Kat’s Adventures in Dating: Misadventures in Feminism

I am an unabashed feminist. I have been my whole life. It’s probably genetic, and it’s definitely not something I’ve ever felt ashamed of. I tend to gravitate towards people who feel similarly in my dating life (because otherwise someone would probably end up murdered), but there have been times when my outspoken feminism has made things… funny. 

The Money Clip

I first started seeing Peter in college. We worked together at the student-run company on campus. He was from Texas, and I was from New Mexico, so we had a certain understanding. We were also pretty good friends before our first date, and had a lot of friends in common. 

So when he asked me out to dinner and a movie for our first date, my friend Lindsay gushed: “Oh, just wait, he’ll bring out the money clip.”

Peter was wealthy, you see, and had a reputation for positively spoiling his dates. Of course this didn’t make him more interesting to me; I liked him because we had a shared interest in Star Trek and spoke a similar language, since we were from the same part of the country. And he was cute. And funny. And genuinely kind. 

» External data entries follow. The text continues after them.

-- ==== Sys2Proof/Laws/Port.lean ====
section
/-! SUPPORT. What the address map answers, once for each row of spec/20_memory.md R62, and where an access is routed. -/

namespace Sys2Proof.Machine

/-- The parameter BUF_BYTES is "a multiple of 16 with `32 <= BUF_BYTES <= 16384`" (spec/00_scope.md R5). -/
theorem State.bufBytes_range (s : State) : 32 ≤ s.bufBytes ∧ s.bufBytes ≤ 16384 ∧ s.bufBytes % 16 = 0 := by
  have := s.params.bufSlot.isLt
  simp only [State.bufBytes, Params.bufBytes]
  omega

theorem wordIndex_eight (j base : Nat) (hj : j < 8) (hb : base % 32 = 0) : (wordIndex 8 (base + 4 * j)).val = j := by
  simp [wordIndex, Fin.ofNat]; omega

theorem wordIndex_four (j base : Nat) (hj : j < 4) (hb : base % 16 = 0) : (wordIndex 4 (base + 4 * j)).val = j := by
  simp [wordIndex, Fin.ofNat]; omega


theorem locate_control (bufBytes off : Nat) (h : off < 0x0100) : locate bufBytes off = controlLocation off := by
  rw [locate, if_pos h]

theorem locate_curve (bufBytes off : Nat) (h1 : 0x0100 ≤ off) (h2 : off < 0x0200) :
    locate bufBytes off = curveLocation off := by
  rw [locate, if_neg (by omega), if_pos h2]

theorem locate_point (bufBytes off : Nat) (h1 : 0x0400 ≤ off) (h2 : off < 0x0600) :
    locate bufBytes off = pointLocation off := by
  rw [locate, if_neg (by omega), if_neg (by omega), if_neg (by omega), if_pos ⟨h1, h2⟩]

theorem locate_cipher (bufBytes off : Nat) (h1 : 0x0600 ≤ off) (h2 : off < 0x0700) :
    locate bufBytes off = cipherLocation off := by
  rw [locate, if_neg (by omega), if_neg (by omega), if_neg (by omega), if_neg (by omega), if_pos ⟨h1, h2⟩]

theorem locate_p (bufBytes j : Nat) (hj : j < 8) : locate bufBytes (0x100 + 4 * j) = some (.p ⟨j, hj⟩) := by
  rw [locate_curve _ _ (by omega) (by omega), curveLocation, if_pos (by omega)]
  exact congrArg (some ∘ Location.p) (Fin.ext (wordIndex_eight _ _ hj (by omega)))

theorem locate_a (bufBytes j : Nat) (hj : j < 8) : locate bufBytes (0x120 + 4 * j) = some (.a ⟨j, hj⟩) := by
  rw [locate_curve _ _ (by omega) (by omega), curveLocation, if_neg (by omega), if_pos (by omega)]
  exact congrArg (some ∘ Location.a) (Fin.ext (wordIndex_eight _ _ hj (by omega)))

theorem locate_b (bufBytes j : Nat) (hj : j < 8) : locate bufBytes (0x140 + 4 * j) = some (.b ⟨j, hj⟩) := by
  rw [locate_curve _ _ (by omega) (by omega), curveLocation, if_neg (by omega), if_neg (by omega), if_pos (by omega)]
  exact congrArg (some ∘ Location.b) (Fin.ext (wordIndex_eight _ _ hj (by omega)))

theorem locate_r (bufBytes : Nat) (i : RIdx) (j : Nat) (hj : j < 8) :
    locate bufBytes (0x200 + 0x20 * i + 4 * j) = some (.r i ⟨j, hj⟩) := by
  rw [locate, if_neg (by omega), if_neg (by omega), if_pos (by omega)]
  have h1 : Fin.ofNat 8 ((0x200 + 0x20 * i.val + 4 * j - 0x200) / 0x20) = i := by
    apply Fin.ext; simp only [Fin.ofNat]; omega
  rw [h1]
  exact congrArg (some ∘ Location.r i) (Fin.ext (wordIndex_eight _ _ hj (by omega)))

theorem locate_qinf (bufBytes : Nat) (j : QIdx) : locate bufBytes (0x400 + 0x80 * j) = some (.qinf j) := by
  rw [locate_point _ _ (by omega) (by omega), pointLocation, if_pos (by omega)]
  exact congrArg (some ∘ Location.qinf) (Fin.ext (by simp only [Fin.ofNat]; omega))

theorem locate_qx (bufBytes : Nat) (i : QIdx) (j : Nat) (hj : j < 8) :
    locate bufBytes (0x420 + 0x80 * i + 4 * j) = some (.qx i ⟨j, hj⟩) := by
  rw [locate_point _ _ (by omega) (by omega), pointLocation, if_neg (by omega), if_neg (by omega), if_pos (by omega)]
  have h1 : Fin.ofNat 4 ((0x420 + 0x80 * i.val + 4 * j - 0x400) / 0x80) = i := by
    apply Fin.ext; simp only [Fin.ofNat]; omega
  rw [h1]
  exact congrArg (some ∘ Location.qx i) (Fin.ext (wordIndex_eight _ _ hj (by omega)))

theorem locate_qy (bufBytes : Nat) (i : QIdx) (j : Nat) (hj : j < 8) :
    locate bufBytes (0x440 + 0x80 * i + 4 * j) = some (.qy i ⟨j, hj⟩) := by
  rw [locate_point _ _ (by omega) (by omega), pointLocation, if_neg (by omega), if_neg (by omega), if_neg (by omega), if_pos (by omega)]
  have h1 : Fin.ofNat 4 ((0x440 + 0x80 * i.val + 4 * j - 0x400) / 0x80) = i := by
    apply Fin.ext; simp only [Fin.ofNat]; omega
  rw [h1]
  exact congrArg (some ∘ Location.qy i) (Fin.ext (wordIndex_eight _ _ hj (by omega)))

theorem locate_key (bufBytes j : Nat) (hj : j < 4) : locate bufBytes (0x600 + 4 * j) = some (.key ⟨j, hj⟩) := by
  rw [locate_cipher _ _ (by omega) (by omega), cipherLocation, if_pos (by omega)]
  exact congrArg (some ∘ Location.key) (Fin.ext (wordIndex_four _ _ hj (by omega)))

theorem locate_block (bufBytes j : Nat) (hj : j < 4) : locate bufBytes (0x610 + 4 * j) = some (.block ⟨j, hj⟩) := by
  rw [locate_cipher _ _ (by omega) (by omega), cipherLocation, if_neg (by omega), if_pos (by omega)]
  exact congrArg (some ∘ Location.block) (Fin.ext (wordIndex_four _ _ hj (by omega)))

theorem locate_iv (bufBytes j : Nat) (hj : j < 4) : locate bufBytes (0x620 + 4 * j) = some (.iv ⟨j, hj⟩) := by
  rw [locate_cipher _ _ (by omega) (by omega), cipherLocation, if_neg (by omega), if_neg (by omega), if_pos (by omega)]
  exact congrArg (some ∘ Location.iv) (Fin.ext (wordIndex_four _ _ hj (by omega)))

theorem locate_rk (bufBytes : Nat) (i : Fin 11) (j : Nat) (hj : j < 4) :
    locate bufBytes (0x700 + 0x10 * i + 4 * j) = some (.rk i ⟨j, hj⟩) := by
  rw [locate]
  repeat rw [if_neg (by omega)]
  rw [if_pos (by omega)]
  have h1 : Fin.ofNat 11 ((0x700 + 0x10 * i.val + 4 * j - 0x700) / 0x10) = i := by
    apply Fin.ext; simp only [Fin.ofNat]; omega
  rw [h1]
  exact congrArg (some ∘ Location.rk i) (Fin.ext (wordIndex_four _ _ hj (by omega)))

theorem locate_ibuf (bufBytes off : Nat) (h : 0x4000 ≤ off) (h2 : off < 0x4000 + bufBytes) :
    locate bufBytes off = some (.ibuf off) := by
  unfold locate ibufBase
  repeat rw [if_neg (by omega)]
  rw [if_pos ⟨h, h2⟩]

theorem locate_obuf (bufBytes off : Nat) (hb : bufBytes ≤ 16384) (h : 0x8000 ≤ off) (h2 : off < 0x8000 + bufBytes) :
    locate bufBytes off = some (.obuf off) := by
  unfold locate ibufBase obufBase
  repeat rw [if_neg (by omega)]
  rw [if_pos ⟨h, h2⟩]

/-- The unmapped offsets are those R62 does not list. -/
theorem locate_eq_none_iff (bufBytes off : Nat) (h4 : off % 4 = 0) :
    locate bufBytes off = none ↔
      ¬ (off ≤ 0x0017 ∨ (0x0100 ≤ off ∧ off ≤ 0x015F) ∨ (0x0200 ≤ off ∧ off ≤ 0x02FF) ∨
        (0x0400 ≤ off ∧ off ≤ 0x05FF ∧ (off % 0x80 < 4 ∨ (0x20 ≤ off % 0x80 ∧ off % 0x80 < 0x60))) ∨
        (0x0600 ≤ off ∧ off ≤ 0x062F) ∨ (0x0700 ≤ off ∧ off ≤ 0x07AF) ∨
        (0x4000 ≤ off ∧ off < 0x4000 + bufBytes) ∨ (0x8000 ≤ off ∧ off < 0x8000 + bufBytes)) := by
  generalize hl : locate bufBytes off = loc
  unfold locate controlLocation curveLocation pointLocation cipherLocation ibufBase obufBase at hl
  simp only at hl
  repeat' split at hl
  all_goals subst hl
  all_goals simp only [reduceCtorEq, false_iff, true_iff, not_not]
  all_goals omega

/-- The locations whose writes take effect while BUSY = 1 are CTRL and STATUS (R70). -/
theorem locate_writableWhileBusy (bufBytes off : Nat) (loc : Location) (h4 : off % 4 = 0)
    (h : locate bufBytes off = some loc) : loc.writableWhileBusy = true ↔ off = 0x0004 ∨ off = 0x0008 := by
  unfold locate controlLocation curveLocation pointLocation cipherLocation ibufBase obufBase at h
  simp only at h
  repeat' split at h
  all_goals first
    | (injection h with h; subst h; simp only [Location.writableWhileBusy, true_iff, false_iff, Bool.false_eq_true]; omega)
    | cases h

/-- The read-only rows of the map (R67). -/
def Location.readOnly : Location → Bool
  | .id | .olen | .iv _ | .rk _ _ | .obuf _ => true
  | _ => false

/-- The read-only locations are ID, OLEN, IV, RK and OBUF (R67). -/
theorem locate_readOnly (bufBytes off : Nat) (loc : Location) (hb : bufBytes ≤ 16384) (h4 : off % 4 = 0)
    (h : locate bufBytes off = some loc) :
    loc.readOnly = true ↔ off = 0x0000 ∨ off = 0x0014 ∨ (0x0620 ≤ off ∧ off ≤ 0x062F) ∨ (0x0700 ≤ off ∧ off ≤ 0x07AF) ∨
      (0x8000 ≤ off ∧ off < 0x8000 + bufBytes) := by
  unfold locate controlLocation curveLocation pointLocation cipherLocation ibufBase obufBase at h
  simp only at h
  repeat' split at h
  all_goals first
    | (injection h with h; subst h; simp only [Location.readOnly, true_iff, false_iff, Bool.false_eq_true]; omega)
    | cases h

/-- A write to a read-only location changes nothing (R67). -/
theorem State.writeWord_readOnly (w : Word) (s : State) (loc : Location) (h : loc.readOnly = true) :
    s.writeWord w loc = s := by
  cases loc <;> first | rfl | cases h

/-- A 32-bit access at a mapped, word-aligned offset of the window reaches its location (R61, R62). -/
theorem State.route_ok (s : State) (off : Nat) (loc : Location) (h4 : off % 4 = 0) (hw : off < 0x10000)
    (h : locate s.bufBytes off = some loc) : s.route (s.params.coreBase + off) .bits32 = .ok loc := by
  unfold State.route
  rw [if_neg (by omega), if_pos ⟨rfl, by rw [Nat.add_sub_cancel_left]; exact h4⟩, Nat.add_sub_cancel_left, h]

/-- Every other access inside the window gets a bus error (R61, R65). -/
theorem State.route_busError (s : State) (off : Nat) (width : Width) (hw : off < 0x10000)
    (h : width ≠ .bits32 ∨ off % 4 ≠ 0 ∨ locate s.bufBytes off = none) :
    s.route (s.params.coreBase + off) width = .error .busError := by
  unfold State.route
  rw [if_neg (by omega), Nat.add_sub_cancel_left]
  split
  · rename_i hok
    rcases h with h | h | h
    · exact absurd hok.1 h
    · exact absurd hok.2 h
    · rw [h]
  · rfl

end Sys2Proof.Machine
end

So I poo-pooed Lindsay when she said this, saying that this wouldn’t matter to me. 

But I can’t lie: as a working college student, the idea of someone buying me dinner was a nice one. Being spoiled sounded nice, too. Gifts are one of my love languages, and while I’m not a materialistic person, I do enjoy a thoughtful physical gift. Images of roses and jewelry danced in my head, even though I told myself that was stupid, and definitely not what mattered. 

The night of our date, we headed to the movie theater. In line, Peter turned to me and, with all earnestness and a genuine desire to make me happy, said:

“I know you’re a feminist. So I wanted to let you know, I’m totally okay with you paying for your own movie ticket.”

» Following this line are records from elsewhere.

/-- Byte `m` of word `i`, in its round key (R198). -/
theorem byteAt_keyExpansion {i m : Nat} (hi : i < 44) (hm : m < 4) :
    byteAt ((keyExpansion k).toList.getD (i / 4) 0) (4 * (i % 4) + m) = byteAt (scheduleWord k 40 i) m := by
  have hround : i / 4 < 11 := by omega
  have hword : 4 * (i / 4) + (4 * (i % 4) + m) / 4 = i := by omega
  have hbyte : (4 * (i % 4) + m) % 4 = m := by omega
  have hkey : (keyExpansion k).toList.getD (i / 4) 0 =
      mkBlock fun n => byteAt ((keyWords k).getD (4 * (i / 4) + n / 4) 0) (n % 4) := by
    simp [keyExpansion, hround]
  rw [hkey, byteAt_mkBlock _ _ (by omega), hword, hbyte, keyWords_getD hi]

theorem byteAt_rotWord (w : Word) {m : Nat} (hm : m < 4) : byteAt (rotWord w) m = byteAt w ((m + 1) % 4) := by
  rw [rotWord, byteAt_mkQuad]
  interval_cases m
  all_goals rfl

theorem byteAt_subWord (w : Word) {m : Nat} (hm : m < 4) : byteAt (subWord w) m = sbox (byteAt w m) := by
  rw [subWord, byteAt_mkQuad]
  interval_cases m
  all_goals rfl

/-- The round constants are the powers of 2 in GF(2^8) (R199). -/
theorem rcon_eq_xtime_iterate : ∀ j < 11, 1 ≤ j → rcon j = xtime^[j - 1] 1 := by decide

theorem byteAt_rcon (j : Nat) {m : Nat} (hm : m < 4) :
    byteAt (mkQuad (rcon j) 0 0 0) m = if m = 0 then rcon j else 0 := by
  rw [byteAt_mkQuad]
  interval_cases m
  all_goals rfl

/-- What a word takes from the word before it, byte by byte (R198). -/
theorem byteAt_scheduleMix (w : Word) {i m : Nat} (h4 : 4 ≤ i) (h44 : i < 44) (hm : m < 4) :
    byteAt (scheduleMix i w) m =
      if i % 4 = 0 then sbox (byteAt w ((m + 1) % 4)) ^^^ (if m = 0 then xtime^[i / 4 - 1] 1 else 0)
      else byteAt w m := by
  rw [scheduleMix, ← rcon_eq_xtime_iterate (i / 4) (by omega) (by omega), ← byteAt_rcon _ hm, ← byteAt_rotWord _ hm,
    ← byteAt_subWord _ hm, ← byteAt_xor]
  split
  · rfl
  · rfl

end

/-- Settles O32: a byte of the round keys is a byte of its word, and the words follow the recurrence. -/
theorem keyexpFollowsTheRecurrence : Obligations.KeyexpFollowsTheRecurrence := by
  refine fun s => ⟨keyExpansion s.key, s.finish_writeSchedule _, ?_⟩
  intro w
  have hw : ∀ {i m}, i < 44 → m < 4 → w i m = byteAt (scheduleWord s.key 40 i) m := byteAt_keyExpansion
  refine ⟨fun i hi m hm => ?_, fun i h4 h44 m hm => ?_⟩
  · rw [hw (by omega) hm, scheduleWord_of_lt_four hi, byteAt_getWord _ hm]
  · rw [hw h44 hm, hw (by omega) hm, hw (by omega) hm, hw (by omega) (Nat.mod_lt _ (by decide)),
      scheduleWord_recurrence h4 h44, byteAt_xor, byteAt_scheduleMix _ h4 h44 hm]

end Sys2Proof.Machine
end

section
/-! SUPPORT. The chaining of CBC mode block by block (spec/43_cbc.md R242, R243): which block a byte sequence holds at an index,
and each block of the two chains from the block before it. -/

namespace Sys2Proof.Machine

theorem mkBlock_congr {f g : Nat → Byte} (h : ∀ k < 16, f k = g k) : mkBlock f = mkBlock g :=
  block_ext _ _ fun k hk => by rw [byteAt_mkBlock f k hk, byteAt_mkBlock g k hk, h k hk]

@[simp] theorem mkBlock_byteAt (v : Block) : mkBlock (byteAt v) = v :=
  block_ext _ _ fun k hk => byteAt_mkBlock (byteAt v) k hk

theorem reg_take (bs : List Byte) : reg (bs.take 16) = mkBlock fun k => bs.getD k 0 := by
  apply block_ext
  intro k hk
  rw [byteAt_reg _ (List.length_take_le 16 bs), byteAt_mkBlock _ k hk]
  simp [List.getD, hk]

/-- Block `j` of a byte sequence is its bytes from `16 * j` on. -/
theorem toBlocks_getD (bs : List Byte) {n j : Nat} (hj : j < n) :
    (toBlocks n bs).getD j 0 = mkBlock fun k => bs.getD (16 * j + k) 0 := by
  induction n generalizing bs j with
  | zero => omega
  | succ n ih =>
    cases j with
    | zero => simp [toBlocks, reg_take]
    | succ j =>
      rw [toBlocks, List.getD_cons_succ, ih _ (by omega)]
      refine mkBlock_congr fun k _ => ?_
      simp only [List.getD, List.getElem?_drop]
      congr 2
      omega

/-- Byte `k` of the bytes of blocks is byte `k % 16` of block `k / 16`. -/
theorem ofBlocks_getD (bs : List Block) {k : Nat} (hk : k < 16 * bs.length) :
    (ofBlocks bs).getD k 0 = byteAt (bs.getD (k / 16) 0) (k % 16) := by
  induction bs generalizing k with
  | nil => simp at hk
  | cons b bs ih =>
    have hcons : ofBlocks (b :: bs) = blk b ++ ofBlocks bs := List.flatMap_cons
    rw [List.length_cons] at hk
    rw [hcons]
    by_cases hfirst : k < 16
    · rw [List.getD_append _ _ _ _ (by simpa using hfirst), blk, bytesOf_getD 16 b k hfirst, Nat.div_eq_of_lt hfirst,
        Nat.mod_eq_of_lt hfirst, List.getD_cons_zero]
    · rw [List.getD_append_right _ _ _ _ (by simpa using hfirst), blk_length, ih (by omega),
        show k / 16 = (k - 16) / 16 + 1 by omega, List.getD_cons_succ, show (k - 16) % 16 = k % 16 by omega]

section
variable (rk : Vector Block 11) (prev : Block) (bs : List Block)

/-- A ciphertext block is the cipher of its plaintext block XOR the block before it, the first one's being `prev` (R242). -/
theorem cbcEncBlocks_getD {j : Nat} (hj : j < bs.length) :
    (cbcEncBlocks rk prev bs).getD j 0 = aesEnc rk (bs.getD j 0 ^^^ (prev :: cbcEncBlocks rk prev bs).getD j 0) := by
  induction bs generalizing prev j with
  | nil => simp at hj
  | cons b bs ih =>
    cases j with
    | zero => rfl
    | succ j => exact ih _ (Nat.lt_of_succ_lt_succ hj)

/-- A plaintext block is the inverse cipher of its ciphertext block XOR the ciphertext block before it (R243). -/
theorem cbcDecBlocks_getD {j : Nat} (hj : j < bs.length) :
    (cbcDecBlocks rk prev bs).getD j 0 = aesDec rk (bs.getD j 0) ^^^ (prev :: bs).getD j 0 := by
  induction bs generalizing prev j with
  | nil => simp at hj
  | cons b bs ih =>
    cases j with
    | zero => rfl
    | succ j => exact ih _ (Nat.lt_of_succ_lt_succ hj)

end

/-- The IV and the ciphertext blocks, in the order CBCENC writes them (R242). -/
def cbcEncChain (rk : Vector Block 11) (mp : List Byte) (iv : Block) : List Block :=
  iv :: cbcEncBlocks rk iv (toBlocks (mp.length / 16) mp)

theorem cbcEnc_eq_ofBlocks (rk : Vector Block 11) (mp : List Byte) (iv : Block) :
    cbcEnc rk mp iv = ofBlocks (cbcEncChain rk mp iv) := List.flatMap_cons.symm

theorem cbcEncChain_length (rk : Vector Block 11) (mp : List Byte) (iv : Block) :
    (cbcEncChain rk mp iv).length = mp.length / 16 + 1 := by simp [cbcEncChain]

/-- Each block of the chain from the one before it and the block of the message (R242). -/
theorem cbcEncChain_succ (rk : Vector Block 11) (mp : List Byte) (iv : Block) {j : Nat} (hj : j < mp.length / 16) :
    (cbcEncChain rk mp iv).getD (j + 1) 0 =
      aesEnc rk (mkBlock (fun k => mp.getD (16 * j + k) 0) ^^^ (cbcEncChain rk mp iv).getD j 0) := by
  rw [← toBlocks_getD mp hj]
  exact cbcEncBlocks_getD rk iv _ (by simpa using hj)

/-- Byte `k` of the decrypted text (R243). -/
theorem cbcDec_getD (rk : Vector Block 11) (pl : List Byte) {k : Nat} (hk : k < 16 * (pl.length / 16 - 1)) :
    (cbcDec rk pl).getD k 0 =
      byteAt (aesDec rk (mkBlock fun i => pl.getD (16 * (k / 16 + 1) + i) 0) ^^^
        mkBlock fun i => pl.getD (16 * (k / 16) + i) 0) (k % 16) := by
  have hj : k / 16 < pl.length / 16 - 1 := by omega
  have hpayload := toBlocks_getD pl (n := pl.length / 16 - 1 + 1) (j := k / 16 + 1) (by omega)
  have hbefore := toBlocks_getD pl (n := pl.length / 16 - 1 + 1) (j := k / 16) (by omega)
  rw [cbcDec, ofBlocks_getD _ (by simpa using hk), cbcDecBlocks_getD _ _ _ (by simpa using hj), ← hpayload, ← hbefore]
  rfl

end Sys2Proof.Machine
end

section
/-! SUPPORT. `unpad` of a text given by its bytes (spec/43_cbc.md R241): whether its padding is stripped, and what is left. -/

namespace Sys2Proof.Machine

/-- The last `n` of the `size` bytes of a text all are `n`, `n` its last byte from 1 to 16 (R241). -/
def paddingValid (text : Nat → Byte) (size : Nat) : Bool :=
  let n := (text (size - 1)).toNat
  decide (1 ≤ n ∧ n ≤ 16 ∧ ∀ k < n, (text (size - 1 - k)).toNat = n)

/-- How many bytes of a text `unpad` leaves (R241). -/
def unpaddedSize (text : Nat → Byte) (size : Nat) : Nat :=
  if paddingValid text size then size - (text (size - 1)).toNat else size

theorem unpaddedSize_le (text : Nat → Byte) (size : Nat) : unpaddedSize text size ≤ size := by
  unfold unpaddedSize
  split
  · exact Nat.sub_le _ _
  · exact Nat.le_refl size

/-- The last `n` entries of a list, counted from its end. -/
theorem forall_mem_drop_iff {α : Type} (p : α → Prop) (l : List α) (default : α) {n : Nat} (hn : n ≤ l.length) :
    (∀ x ∈ l.drop (l.length - n), p x) ↔ ∀ k < n, p (l.getD (l.length - 1 - k) default) := by
  simp only [List.mem_drop_iff_getElem]
  constructor
  · intro h k hk
    rw [List.getD_eq_getElem _ _ (by omega)]
    exact h _ ⟨n - 1 - k, by omega, by congr 1; omega⟩
  · rintro h _ ⟨i, hi, rfl⟩
    have hpos : l.length - 1 - (n - 1 - i) = l.length - n + i := by omega
    have hlast := h (n - 1 - i) (by omega)
    rwa [hpos, List.getD_eq_getElem _ _ (by omega)] at hlast

variable {text : Nat → Byte} {d : List Byte}

/-- The check of `unpad` on the entries of the list (R241). -/
theorem paddingValid_iff (h16 : 16 ≤ d.length) (htext : ∀ k < d.length, d.getD k 0 = text k) :
    paddingValid text d.length = true ↔
      1 ≤ (text (d.length - 1)).toNat ∧ (text (d.length - 1)).toNat ≤ 16 ∧
        ∀ x ∈ d.drop (d.length - (text (d.length - 1)).toNat), x.toNat = (text (d.length - 1)).toNat := by
  simp only [paddingValid, decide_eq_true_eq]
  refine and_congr_right fun _ => and_congr_right fun hn => ?_
  rw [forall_mem_drop_iff _ d 0 (hn.trans h16)]
  refine forall₂_congr fun k _ => ?_
  rw [htext _ (by omega)]

theorem unpad_eq_take (h16 : 16 ≤ d.length) (htext : ∀ k < d.length, d.getD k 0 = text k) :
    unpad d = (d.take (unpaddedSize text d.length), paddingValid text d.length) := by
  have hcases := unpad_cases d
  rw [htext (d.length - 1) (by omega)] at hcases
  obtain ⟨hlow, hhigh, hall, hstripped⟩ | ⟨hinvalid, hwhole⟩ := hcases
  · have hvalid := (paddingValid_iff h16 htext).2 ⟨hlow, hhigh, hall⟩
    rw [hstripped, unpaddedSize, hvalid, if_pos rfl]
  · have hvalid : paddingValid text d.length = false :=
      Bool.eq_false_iff.2 fun h => hinvalid ((paddingValid_iff h16 htext).1 h)
    rw [hwhole, unpaddedSize, hvalid, if_neg Bool.false_ne_true, List.take_length]

end Sys2Proof.Machine
end

section
/-! SUPPORT. The CBC commands on the state (spec/43_cbc.md R244, R245, R250, R251): the payload they read from IBUF, the output
they write to OBUF, and their length errors. -/

namespace Sys2Proof.Machine

/-- One byte after an output is written: the output's in `OBUF[0..OLEN)`, as before elsewhere (R246). -/
theorem State.byteAt_writeOutput (s : State) (out : List Byte) (x : Nat) :
    (s.writeOutput out).byteAt x =
      if 0x8000 ≤ x ∧ x < 0x8000 + out.length then out.getD (x - 0x8000) 0 else s.byteAt x :=
  s.byteAt_writeBytes obufBase out x

theorem State.byteAt_writeOutput_outside (s : State) (out : List Byte) {x : Nat}
    (hx : x < 0x8000 ∨ 0x8000 + out.length ≤ x) : (s.writeOutput out).byteAt x = s.byteAt x := by
  rw [s.byteAt_writeOutput out, if_neg (by omega)]

theorem State.byteAt_writeOutput_inside (s : State) (out : List Byte) {k : Nat} (hk : k < out.length) :
    (s.writeOutput out).byteAt (0x8000 + k) = out.getD k 0 := by
  rw [s.byteAt_writeOutput out, if_pos (by omega), Nat.add_sub_cancel_left]

@[simp] theorem State.writeOutput_nextDraw (s : State) (out : List Byte) : (s.writeOutput out).nextDraw = s.nextDraw := by
  rw [State.nextDraw, State.writeOutput_ivSupply, State.writeOutput_drawCount, State.nextDraw]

I nodded my head. Of course I would pay for my own movie ticket. 

For the record, I make a point of never agreeing to go on a date that I can’t fully pay for on my own, including my date’s portion. I always offer to split the bill, and I often pay for the whole thing myself. But I know that some people, men especially, feel like it’s “not a date” if they let their partner pay, so I don’t mind fudging on that. 

Of course, this wasn’t something I could tell Peter, who was really trying to show that he understood where I was coming from. So I shelled out my $10 and we enjoyed an evening of “Ocean’s 11”. 

Verdict: We didn’t work out in the end, but remained friends. We still follow each other on social media. He’s happily married with two adorable kids, and I couldn’t be happier for him. 

The Junior Associate

I met William on OKCupid and we decided to meet in person at a dive bar in New York. I was 26 or so at the time and he was a few years older than me, probably in his 30s, and a relatively successful lawyer (and, I would realize years later, also a pretty rowdy alcoholic). We met at the dive bar and ordered bourbon and ginger ales.

He was a lot of fun and good looking, with a big beard and broad shoulders. He was from the south, too (hence the bourbon) and had a sarcastic sense of humor. We talked about music and politics and got on swimmingly. 

What I remember most from the date was that I had driven my car and parked it in front of the dive bar, and some douche bag kept sitting on it to smoke a cigarette. Every time he did, I’d press the PANIC button on my keys and scare the poowatty out of him as the alarm went off. Fun times.

Anyway, William and I had a few drinks and then decided to grab some food at a nearby diner. We ordered burgers and fries, and I remember him taking some of my fries without asking after he had finished his. I don’t mind this, because I’m a sharer and I wasn’t going to finish them anyway. I think at the time I thought it was charmingly intimate. Now, I think it was kind of entitled. And probably a red flag that he didn’t even acknowledge that they were, in fact, my fries. I think I paid for my meal and my drinks, too, come to think of it. 

At one point we were discussing pay for some reason and I mentioned the gender wage gap. At the time, the statistic was that women made 75% of every dollar a man made at the same job.

“That’s not true,” William said.

“Uh, yes it is,” I said, a little befuddled. 

I thought it was pretty common knowledge. In fact, it was a joke among many dates I’d been on – they’d say, “Oh, I’ll get this meal, you can save yourself the quarter.” Or something similarly jokey. 

“There’s no way that the woman partner at my firm is paid less than the men,” he argued.

“I don’t think you can know that for sure,” I countered.

“That’s just your opinion,” he came back at me. 

At the time, I didn’t have the wherewithal to tell him that he was confusing anecdotal evidence for statistics. (Another moment in #math.) And that the whole discussion of the gender pay gap is far more nuanced than what an individual attorney makes at a firm. 

After a little back and forth, he got really quiet and asked if I could drive him home because it was raining.

I dropped him off at his gated apartment building. And that was it.

I told a friend about it the next day and she got mad on my behalf.

“It’s not your opinion,” she said, “it’s a statistic. What an idiot.”

Verdict: I never heard from William again. I hope he asks before he takes another woman’s fries, God help him.